Figure-caption: Ferredoxin proteins (blue) are crucial in photosynthesis, the process by which plants use energy in the sunlight to bind carbon dioxide from our atmosphere. Cutting out a part (in violet) of the Ferredoxin protein (blue) leads to a loss of function in the active functional site (yellow) at physiological temperatures by long-range communication inside the protein.

A mutated protein

The researchers found experimentally that cutting out a short part of a Fdx protein leads to a mutated protein with minimal changes in its structure and stability that keeps its function at lower temperatures. At physiological higher temperatures, however, the mutated protein suddenly loses its function while the native protein (i.e. lacking the mutation) does not. To explain this phenomenon, a theoretical investigation supported by computer simulations was performed. It revealed that the cut leads to strong movements at a distant functional site. Further, the ability to “flip” this functional switch in the protein was shown to arise from from long-range communication by a network of many short-range interactions.

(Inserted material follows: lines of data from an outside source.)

/-- The ADD and SUB round trip with the precondition of 90_conflicts.md C4: where the source is another register than the
destination (or the destination is r0), ADD and then SUB restores every register; where they are the same, SUB leaves 0. -/
def Obligations.AddThenSubtractRestores : Prop :=
  ∀ (rd rs : RegIdx) (s t u : State), (s.reg? rd).isSome → (s.reg? rs).isSome →
    exec (.add rd rs) s = .next t → exec (.sub rd rs) t = .next u →
    (rs ≠ rd ∨ rd = 0#5 → ∀ j, u.reg? j = s.reg? j) ∧ (rs = rd → rd ≠ 0#5 → u.reg? rd = some 0x0000#16)

/-! ## The whole machine -/

/-- The invariant: every step keeps the memory canonical and, under `RESET_CONTENTS = zero`, no register unwritten; and under
every parameter choice no register and no cell that held a specified value is left without one (the model's form of the state,
log entries 1 and 5). -/
def Obligations.StepKeepsTheInvariant : Prop :=
  ∀ s t : State, step s = .next t →
    (s.Inv → t.Inv) ∧ (∀ j ∈ t.unwritten, j ∈ s.unwritten) ∧ ∀ a, (s.cell? a).isSome → (t.cell? a).isSome

/-- The state after reset meets the invariant, under every choice of the parameters. -/
def Obligations.ResetMeetsTheInvariant : Prop :=
  ∀ c : Config, (State.resetWith c).Inv

/-- Every run of steps and host operations keeps the invariant. -/
def Obligations.BoundaryRunsKeepTheInvariant : Prop :=
  ∀ (os : List BoundaryOp) (s t : State), s.Inv → runOps os s = .next t → t.Inv

/-- No step and no host operation changes the parameters: they are configuration and not state (log entry 2). -/
def Obligations.ParametersNeverChange : Prop :=
  ∀ (os : List BoundaryOp) (s t : State), runOps os s = .next t → t.cfg = s.cfg

/-- Under `UNASSIGNED_POLICY = nop` the step is total: every state, at every pc and whatever its memory holds, has a next
state. R69 says so under the default parameters; that a step completes under `RESET_CONTENTS = unspecified` too, drawing free
values, is the model's choice (R30's alternative, log entry 5). -/
def Obligations.StepIsTotalUnderNop : Prop :=
  ∀ s : State, s.cfg.unassigned = .nop → ∃ t, step s = .next t

/-- A step is refused exactly where the fetched word has an unassigned opcode under `refuse` (the spec's decision D5, log
entry 3); it never faults. That no step stops under `RESET_CONTENTS = unspecified`, where R69 and R30 let one, is the model's
choice (log entry 5). -/
def Obligations.StepIsRefusedExactlyOnUnassigned : Prop :=
  ∀ s : State, (∀ r : Refusal, step s = .refused r ↔
    s.cfg.unassigned = .refuse ∧ (s.memRead s.pc).toNat % 64 ∈ unassignedOpcodes ∧
      r = .unassignedOpcode (fieldOp (s.memRead s.pc))) ∧ ∀ f : Fault, step s ≠ .fault f

/-- The datapath of R70 to R81 (control signals of R72, ALU, multiplexers, write-back) computes the same step as the meanings
of the family rules, on every state. -/
def Obligations.DatapathComputesTheStep : Prop :=
  ∀ s : State, step s = datapathStep s

/-- R47 (its order is the spec's decision D2): a step's transactions are the two fetches and then at most one data
transaction, that of its instruction; and they account for everything the step does to memory. -/
def Obligations.TransactionsOfAStep : Prop :=
  ∀ s : State,
    s.transactions = .read s.pc (s.memRead s.pc) :: .read (s.pc + 1#16) (s.memRead (s.pc + 1#16))
      :: (s.fetch.dataTransaction s).toList ∧
    ∀ t, step s = .next t → ∀ a, t.cell? a = (s.transactions.foldl Transaction.apply s).cell? a

/-- R89 (derived by the spec): a state is quiescent exactly in the three cases of the rule, under the default parameters and
under every `SHIFT_OOR` and `UNASSIGNED_POLICY` beside them; and under every choice of the parameters a state with the word of
`HALT` at pc is quiescent, whatever free values are drawn (the model's reading, log entry 21). -/
def Obligations.QuiescentExactlyWhereItLoopsInPlace : Prop :=
  (∀ s : State, s.Inv → s.cfg.resetContents = .zero → (s.Quiescent ↔ s.LoopsInPlace)) ∧
  (∀ s : State, s.cell? s.pc = some 0x0029#16 → s.Quiescent)

/-- A stored word is seen by the next step's reads and by its fetch, as instruction word and as immediate word; and the
store, wherever it goes (into the executing instruction's own words too), is that of the instruction fetched, which then
moves on by its own length (20_memory.md R45). -/
def Obligations.StoreIsSeenByTheNextFetch : Prop :=
  ∀ (s t : State) (a v : Word), s.fetch.dataTransaction s = some (.write a v) → step s = .next t →
    t.memRead a = v ∧ (a = t.pc → t.fetch = decode v (t.memRead (t.pc + 1#16))) ∧
    (a = t.pc + 1#16 → t.fetch = decode (t.memRead t.pc) v) ∧ t.pc = s.pc + BitVec.ofNat 16 s.fetch.length

/-- R22: the pc wraps: at 0xFFFF an instruction that advances by 1 leaves pc = 0x0000; no pc and no target ever faults; and
every 16-bit value is a valid instruction address, with no alignment: a step completes there, an unassigned word acting as a
NOP (the spec's decision D5, log entry 3) and an unwritten one under `unspecified` being a free value (log entry 5). -/
def Obligations.ProgramCounterWraps : Prop :=
  (∀ s t : State, s.pc = 0xFFFF#16 → s.fetch.length = 1 → (∀ off, s.fetch ≠ .jsh off) → step s = .next t →
    t.pc = 0x0000#16) ∧
  (∀ (s : State) (f : Fault), step s ≠ .fault f) ∧
  (∀ (s : State) (p : Word), s.cfg.unassigned = .nop → ∃ t, step { s with pc := p } = .next t)

/-- Every instruction outside the control transfer family moves the pc by its own length. -/
def Obligations.PcAdvancesByTheLength : Prop :=
  ∀ (i : Instr) (s t : State), i.opcode.toNat < 40 ∨ 47 < i.opcode.toNat → exec i s = .next t →
    t.pc = s.pc + BitVec.ofNat 16 i.length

International collaboration

The study appears as “Allostery in the ferredoxin protein motif does not involve a conformational switch” in Proceedings of the National Academy of Sciences (PNAS). It is a result of an international collaboration with researchers working at the Hebrew University of Jerusalem (Israel), the Center for Theoretical Biological Physics at the University of California San Diego (USA), Los Alamos National Labs (USA), and Umeå University (Sweden): R. Nechushtai, D. Michaeli, Y. Eisenberg-Domovich, A. Fish, O. Shimshon, O. Livnah (Israel), H. Lammert, J. Zuris, M.A. Luca, D. T. Capraro, M. Roy, P.C Whitford, J.N. Onuchic, P. Jennings (USA), and A. Schug (USA, Sweden).

General information about proteins and context of the work

Proteins are molecular components that compose a large portion of the machinery of the cell. They are indispensible, and they carry out many important biological tasks, ranging from muscle movement to oxygen transport in the blood stream. Therefore, understanding the physical principles that allow these building blocks to perform high-level functions in the cell is an important task for both basic science and medical research. Typically, a protein changes its shape, or structure, at a large scale during its functional cycle. In the current work, the researchers found that the iron-sulfur binding ferredoxin (Fdx) proteins do not require such shape-changes for controlling its function. Instead, distant locations on the protein can communicate by a network of short-ranged interactions. Fdx proteins are crucial for photosynthesis, e.g. the process by which plants use the energy contained in sunlight to bind carbon dioxide from our atmosphere. Therefore understanding their dynamics is central to understanding cellular life and it may provide new strategies for renewable energy production.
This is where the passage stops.